Brief: The listing below holds a line with "exact encodeEffect_raise_ne_ok h" and a later line with "obtain ⟨hfilled, hlimit, p, hp, rfl⟩". Write out those two lines and every line between them, exactly, and nothing else.

======== Source material ========

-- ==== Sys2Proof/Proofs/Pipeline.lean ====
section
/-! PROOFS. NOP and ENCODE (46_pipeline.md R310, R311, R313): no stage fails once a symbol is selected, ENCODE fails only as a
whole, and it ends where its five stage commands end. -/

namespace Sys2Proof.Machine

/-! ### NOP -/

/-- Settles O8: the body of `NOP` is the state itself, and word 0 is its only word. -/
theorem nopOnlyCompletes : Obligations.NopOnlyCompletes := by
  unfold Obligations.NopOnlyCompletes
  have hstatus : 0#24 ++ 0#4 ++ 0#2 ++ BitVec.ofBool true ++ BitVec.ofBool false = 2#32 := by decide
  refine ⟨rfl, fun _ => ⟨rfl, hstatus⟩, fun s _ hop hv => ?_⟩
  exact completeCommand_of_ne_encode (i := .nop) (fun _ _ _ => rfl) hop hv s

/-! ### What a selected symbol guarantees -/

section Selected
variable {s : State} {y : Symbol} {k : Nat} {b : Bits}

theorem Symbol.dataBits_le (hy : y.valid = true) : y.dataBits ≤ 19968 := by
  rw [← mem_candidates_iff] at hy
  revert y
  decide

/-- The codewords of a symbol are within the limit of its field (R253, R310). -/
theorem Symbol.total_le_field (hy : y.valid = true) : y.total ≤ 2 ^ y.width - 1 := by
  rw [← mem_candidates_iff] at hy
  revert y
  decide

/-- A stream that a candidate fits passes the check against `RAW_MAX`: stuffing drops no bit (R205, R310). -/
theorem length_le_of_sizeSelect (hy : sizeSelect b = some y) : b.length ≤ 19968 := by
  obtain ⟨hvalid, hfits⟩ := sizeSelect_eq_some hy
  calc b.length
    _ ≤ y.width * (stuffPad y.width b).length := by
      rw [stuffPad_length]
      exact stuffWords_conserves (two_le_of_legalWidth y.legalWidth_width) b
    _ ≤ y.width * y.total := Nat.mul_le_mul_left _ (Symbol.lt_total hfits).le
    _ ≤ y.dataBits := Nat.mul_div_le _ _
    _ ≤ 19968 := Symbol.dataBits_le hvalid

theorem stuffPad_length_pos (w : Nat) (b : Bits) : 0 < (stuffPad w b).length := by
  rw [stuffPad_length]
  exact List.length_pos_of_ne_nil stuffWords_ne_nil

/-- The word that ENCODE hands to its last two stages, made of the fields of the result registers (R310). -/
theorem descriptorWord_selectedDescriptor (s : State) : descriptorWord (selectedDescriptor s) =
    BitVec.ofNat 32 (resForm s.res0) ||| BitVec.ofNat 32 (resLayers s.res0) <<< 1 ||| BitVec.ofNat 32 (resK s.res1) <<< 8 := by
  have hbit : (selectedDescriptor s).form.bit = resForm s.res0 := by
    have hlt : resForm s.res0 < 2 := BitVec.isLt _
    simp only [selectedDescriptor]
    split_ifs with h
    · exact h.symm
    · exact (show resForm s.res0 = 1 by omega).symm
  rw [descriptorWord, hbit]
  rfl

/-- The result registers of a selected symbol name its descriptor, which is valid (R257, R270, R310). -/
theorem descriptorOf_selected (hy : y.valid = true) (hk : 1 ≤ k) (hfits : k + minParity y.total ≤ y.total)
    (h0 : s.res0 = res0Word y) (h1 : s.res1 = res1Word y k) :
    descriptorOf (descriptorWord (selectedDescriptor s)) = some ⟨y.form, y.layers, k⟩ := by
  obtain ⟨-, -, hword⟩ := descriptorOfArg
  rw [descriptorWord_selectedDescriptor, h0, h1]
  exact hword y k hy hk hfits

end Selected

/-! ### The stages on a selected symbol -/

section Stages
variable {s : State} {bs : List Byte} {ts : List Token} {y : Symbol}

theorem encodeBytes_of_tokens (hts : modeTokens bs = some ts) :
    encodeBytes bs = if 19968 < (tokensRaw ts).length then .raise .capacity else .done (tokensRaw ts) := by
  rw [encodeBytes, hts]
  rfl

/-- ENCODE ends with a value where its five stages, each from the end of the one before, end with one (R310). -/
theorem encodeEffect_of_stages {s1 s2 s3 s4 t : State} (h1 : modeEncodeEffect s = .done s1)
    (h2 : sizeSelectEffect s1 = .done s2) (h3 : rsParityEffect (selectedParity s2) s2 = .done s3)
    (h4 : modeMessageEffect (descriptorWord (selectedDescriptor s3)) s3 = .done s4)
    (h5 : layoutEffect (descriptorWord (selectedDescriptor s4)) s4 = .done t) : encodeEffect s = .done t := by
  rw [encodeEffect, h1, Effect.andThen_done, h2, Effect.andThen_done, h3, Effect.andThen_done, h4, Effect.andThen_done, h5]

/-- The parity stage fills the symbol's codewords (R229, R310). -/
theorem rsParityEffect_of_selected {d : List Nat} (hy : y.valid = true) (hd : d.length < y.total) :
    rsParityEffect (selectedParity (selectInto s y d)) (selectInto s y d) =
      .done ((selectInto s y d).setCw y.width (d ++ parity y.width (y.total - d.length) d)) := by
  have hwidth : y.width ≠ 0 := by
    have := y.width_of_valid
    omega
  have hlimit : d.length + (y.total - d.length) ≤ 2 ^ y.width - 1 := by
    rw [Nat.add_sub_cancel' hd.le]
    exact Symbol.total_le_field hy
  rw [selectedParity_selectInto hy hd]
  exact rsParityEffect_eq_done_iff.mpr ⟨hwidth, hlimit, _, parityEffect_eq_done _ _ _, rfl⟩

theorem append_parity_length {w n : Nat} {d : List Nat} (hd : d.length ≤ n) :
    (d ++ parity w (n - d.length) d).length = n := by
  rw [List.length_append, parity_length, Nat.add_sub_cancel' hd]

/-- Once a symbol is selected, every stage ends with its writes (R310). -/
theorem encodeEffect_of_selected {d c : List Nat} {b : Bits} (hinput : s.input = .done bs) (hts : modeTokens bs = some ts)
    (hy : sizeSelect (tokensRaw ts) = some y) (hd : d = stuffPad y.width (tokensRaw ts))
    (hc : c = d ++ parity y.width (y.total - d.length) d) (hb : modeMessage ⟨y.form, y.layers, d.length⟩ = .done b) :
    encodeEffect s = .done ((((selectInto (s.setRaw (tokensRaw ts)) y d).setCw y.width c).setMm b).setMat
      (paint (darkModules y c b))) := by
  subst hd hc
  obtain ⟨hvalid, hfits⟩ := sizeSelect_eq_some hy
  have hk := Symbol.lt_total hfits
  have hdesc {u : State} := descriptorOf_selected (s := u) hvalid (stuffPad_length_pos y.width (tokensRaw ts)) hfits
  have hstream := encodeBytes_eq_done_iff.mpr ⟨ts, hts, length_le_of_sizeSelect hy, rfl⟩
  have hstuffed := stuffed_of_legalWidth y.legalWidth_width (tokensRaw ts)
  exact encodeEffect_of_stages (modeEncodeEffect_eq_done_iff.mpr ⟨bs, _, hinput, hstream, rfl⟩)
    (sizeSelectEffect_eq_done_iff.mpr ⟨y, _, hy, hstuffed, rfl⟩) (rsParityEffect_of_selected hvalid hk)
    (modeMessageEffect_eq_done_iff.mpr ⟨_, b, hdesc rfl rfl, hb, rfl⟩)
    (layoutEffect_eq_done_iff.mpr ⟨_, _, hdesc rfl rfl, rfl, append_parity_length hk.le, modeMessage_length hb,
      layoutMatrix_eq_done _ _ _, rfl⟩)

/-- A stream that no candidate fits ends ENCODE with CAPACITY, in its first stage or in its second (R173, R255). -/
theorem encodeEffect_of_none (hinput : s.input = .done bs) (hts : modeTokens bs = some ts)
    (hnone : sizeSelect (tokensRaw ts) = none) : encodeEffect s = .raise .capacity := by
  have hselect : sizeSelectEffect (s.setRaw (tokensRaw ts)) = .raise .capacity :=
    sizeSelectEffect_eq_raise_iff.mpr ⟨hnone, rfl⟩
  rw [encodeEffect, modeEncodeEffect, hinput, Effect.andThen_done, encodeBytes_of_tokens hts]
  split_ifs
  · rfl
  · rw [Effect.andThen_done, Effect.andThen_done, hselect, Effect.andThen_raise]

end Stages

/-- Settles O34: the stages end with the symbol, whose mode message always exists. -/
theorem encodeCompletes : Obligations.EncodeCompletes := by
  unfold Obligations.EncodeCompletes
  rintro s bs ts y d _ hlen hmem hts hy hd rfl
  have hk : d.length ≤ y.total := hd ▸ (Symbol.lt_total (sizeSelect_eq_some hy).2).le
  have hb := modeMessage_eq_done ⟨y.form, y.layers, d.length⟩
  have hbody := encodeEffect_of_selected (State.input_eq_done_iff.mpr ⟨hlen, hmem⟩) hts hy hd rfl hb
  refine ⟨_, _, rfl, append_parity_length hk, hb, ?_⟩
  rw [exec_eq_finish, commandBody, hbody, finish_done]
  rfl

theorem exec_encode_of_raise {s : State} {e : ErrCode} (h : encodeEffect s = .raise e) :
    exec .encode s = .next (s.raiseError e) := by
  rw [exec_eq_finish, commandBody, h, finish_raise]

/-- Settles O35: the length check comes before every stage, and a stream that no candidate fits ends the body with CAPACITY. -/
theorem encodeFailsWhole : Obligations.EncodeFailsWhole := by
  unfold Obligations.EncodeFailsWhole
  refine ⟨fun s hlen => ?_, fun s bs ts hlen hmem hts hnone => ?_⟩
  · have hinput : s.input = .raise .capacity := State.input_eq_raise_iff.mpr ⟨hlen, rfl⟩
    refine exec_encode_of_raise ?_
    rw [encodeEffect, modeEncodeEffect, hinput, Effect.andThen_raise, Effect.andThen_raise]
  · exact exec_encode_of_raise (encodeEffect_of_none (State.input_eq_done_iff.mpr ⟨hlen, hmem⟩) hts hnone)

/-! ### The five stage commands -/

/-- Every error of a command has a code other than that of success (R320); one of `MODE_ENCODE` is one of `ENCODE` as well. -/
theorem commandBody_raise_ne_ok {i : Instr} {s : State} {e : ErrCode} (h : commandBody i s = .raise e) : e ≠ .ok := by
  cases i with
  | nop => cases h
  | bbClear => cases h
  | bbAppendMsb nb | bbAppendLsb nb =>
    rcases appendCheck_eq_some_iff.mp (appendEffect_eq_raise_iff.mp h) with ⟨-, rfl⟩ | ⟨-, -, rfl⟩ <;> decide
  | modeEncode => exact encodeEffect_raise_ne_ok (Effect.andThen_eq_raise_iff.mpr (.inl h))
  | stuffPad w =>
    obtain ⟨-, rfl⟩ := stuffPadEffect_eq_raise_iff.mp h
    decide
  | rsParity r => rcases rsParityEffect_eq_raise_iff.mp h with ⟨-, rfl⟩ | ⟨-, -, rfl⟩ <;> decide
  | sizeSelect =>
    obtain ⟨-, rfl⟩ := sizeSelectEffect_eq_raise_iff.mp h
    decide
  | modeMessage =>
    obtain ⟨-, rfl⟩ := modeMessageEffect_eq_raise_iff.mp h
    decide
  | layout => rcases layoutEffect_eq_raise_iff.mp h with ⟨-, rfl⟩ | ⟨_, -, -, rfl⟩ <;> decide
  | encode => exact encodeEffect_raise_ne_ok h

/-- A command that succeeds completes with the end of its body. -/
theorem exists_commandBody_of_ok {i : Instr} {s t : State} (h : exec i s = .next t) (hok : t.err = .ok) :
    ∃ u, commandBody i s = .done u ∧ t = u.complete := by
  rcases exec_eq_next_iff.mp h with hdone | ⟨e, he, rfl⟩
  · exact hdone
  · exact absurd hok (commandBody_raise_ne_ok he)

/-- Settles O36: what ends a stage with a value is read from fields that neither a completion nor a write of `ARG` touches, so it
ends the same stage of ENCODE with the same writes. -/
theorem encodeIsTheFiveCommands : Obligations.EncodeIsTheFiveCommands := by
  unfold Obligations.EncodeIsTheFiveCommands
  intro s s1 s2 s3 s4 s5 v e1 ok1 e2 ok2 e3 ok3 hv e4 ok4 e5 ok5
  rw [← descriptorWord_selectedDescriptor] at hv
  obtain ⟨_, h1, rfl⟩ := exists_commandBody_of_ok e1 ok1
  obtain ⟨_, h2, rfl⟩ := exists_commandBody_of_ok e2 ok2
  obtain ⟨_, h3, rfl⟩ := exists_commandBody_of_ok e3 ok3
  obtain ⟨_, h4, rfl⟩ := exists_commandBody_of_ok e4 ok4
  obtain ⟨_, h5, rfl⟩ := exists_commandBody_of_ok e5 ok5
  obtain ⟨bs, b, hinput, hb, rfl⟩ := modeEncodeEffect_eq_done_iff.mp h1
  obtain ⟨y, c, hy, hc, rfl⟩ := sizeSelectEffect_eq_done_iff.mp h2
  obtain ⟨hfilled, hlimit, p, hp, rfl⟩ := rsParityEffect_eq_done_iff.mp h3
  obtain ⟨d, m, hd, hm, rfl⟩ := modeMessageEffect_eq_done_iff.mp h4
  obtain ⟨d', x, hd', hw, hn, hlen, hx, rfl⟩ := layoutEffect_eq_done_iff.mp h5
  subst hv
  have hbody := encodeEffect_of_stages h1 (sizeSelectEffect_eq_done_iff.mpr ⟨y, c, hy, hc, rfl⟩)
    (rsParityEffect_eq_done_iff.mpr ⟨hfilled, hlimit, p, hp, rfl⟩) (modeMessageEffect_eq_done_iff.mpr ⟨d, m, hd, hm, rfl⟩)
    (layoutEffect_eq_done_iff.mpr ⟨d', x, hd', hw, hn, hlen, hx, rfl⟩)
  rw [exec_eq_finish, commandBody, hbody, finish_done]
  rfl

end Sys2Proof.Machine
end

========

Solution:
  | encode => exact encodeEffect_raise_ne_ok h

/-- A command that succeeds completes with the end of its body. -/
theorem exists_commandBody_of_ok {i : Instr} {s t : State} (h : exec i s = .next t) (hok : t.err = .ok) :
    ∃ u, commandBody i s = .done u ∧ t = u.complete := by
  rcases exec_eq_next_iff.mp h with hdone | ⟨e, he, rfl⟩
  · exact hdone
  · exact absurd hok (commandBody_raise_ne_ok he)

/-- Settles O36: what ends a stage with a value is read from fields that neither a completion nor a write of `ARG` touches, so it
ends the same stage of ENCODE with the same writes. -/
theorem encodeIsTheFiveCommands : Obligations.EncodeIsTheFiveCommands := by
  unfold Obligations.EncodeIsTheFiveCommands
  intro s s1 s2 s3 s4 s5 v e1 ok1 e2 ok2 e3 ok3 hv e4 ok4 e5 ok5
  rw [← descriptorWord_selectedDescriptor] at hv
  obtain ⟨_, h1, rfl⟩ := exists_commandBody_of_ok e1 ok1
  obtain ⟨_, h2, rfl⟩ := exists_commandBody_of_ok e2 ok2
  obtain ⟨_, h3, rfl⟩ := exists_commandBody_of_ok e3 ok3
  obtain ⟨_, h4, rfl⟩ := exists_commandBody_of_ok e4 ok4
  obtain ⟨_, h5, rfl⟩ := exists_commandBody_of_ok e5 ok5
  obtain ⟨bs, b, hinput, hb, rfl⟩ := modeEncodeEffect_eq_done_iff.mp h1
  obtain ⟨y, c, hy, hc, rfl⟩ := sizeSelectEffect_eq_done_iff.mp h2
  obtain ⟨hfilled, hlimit, p, hp, rfl⟩ := rsParityEffect_eq_done_iff.mp h3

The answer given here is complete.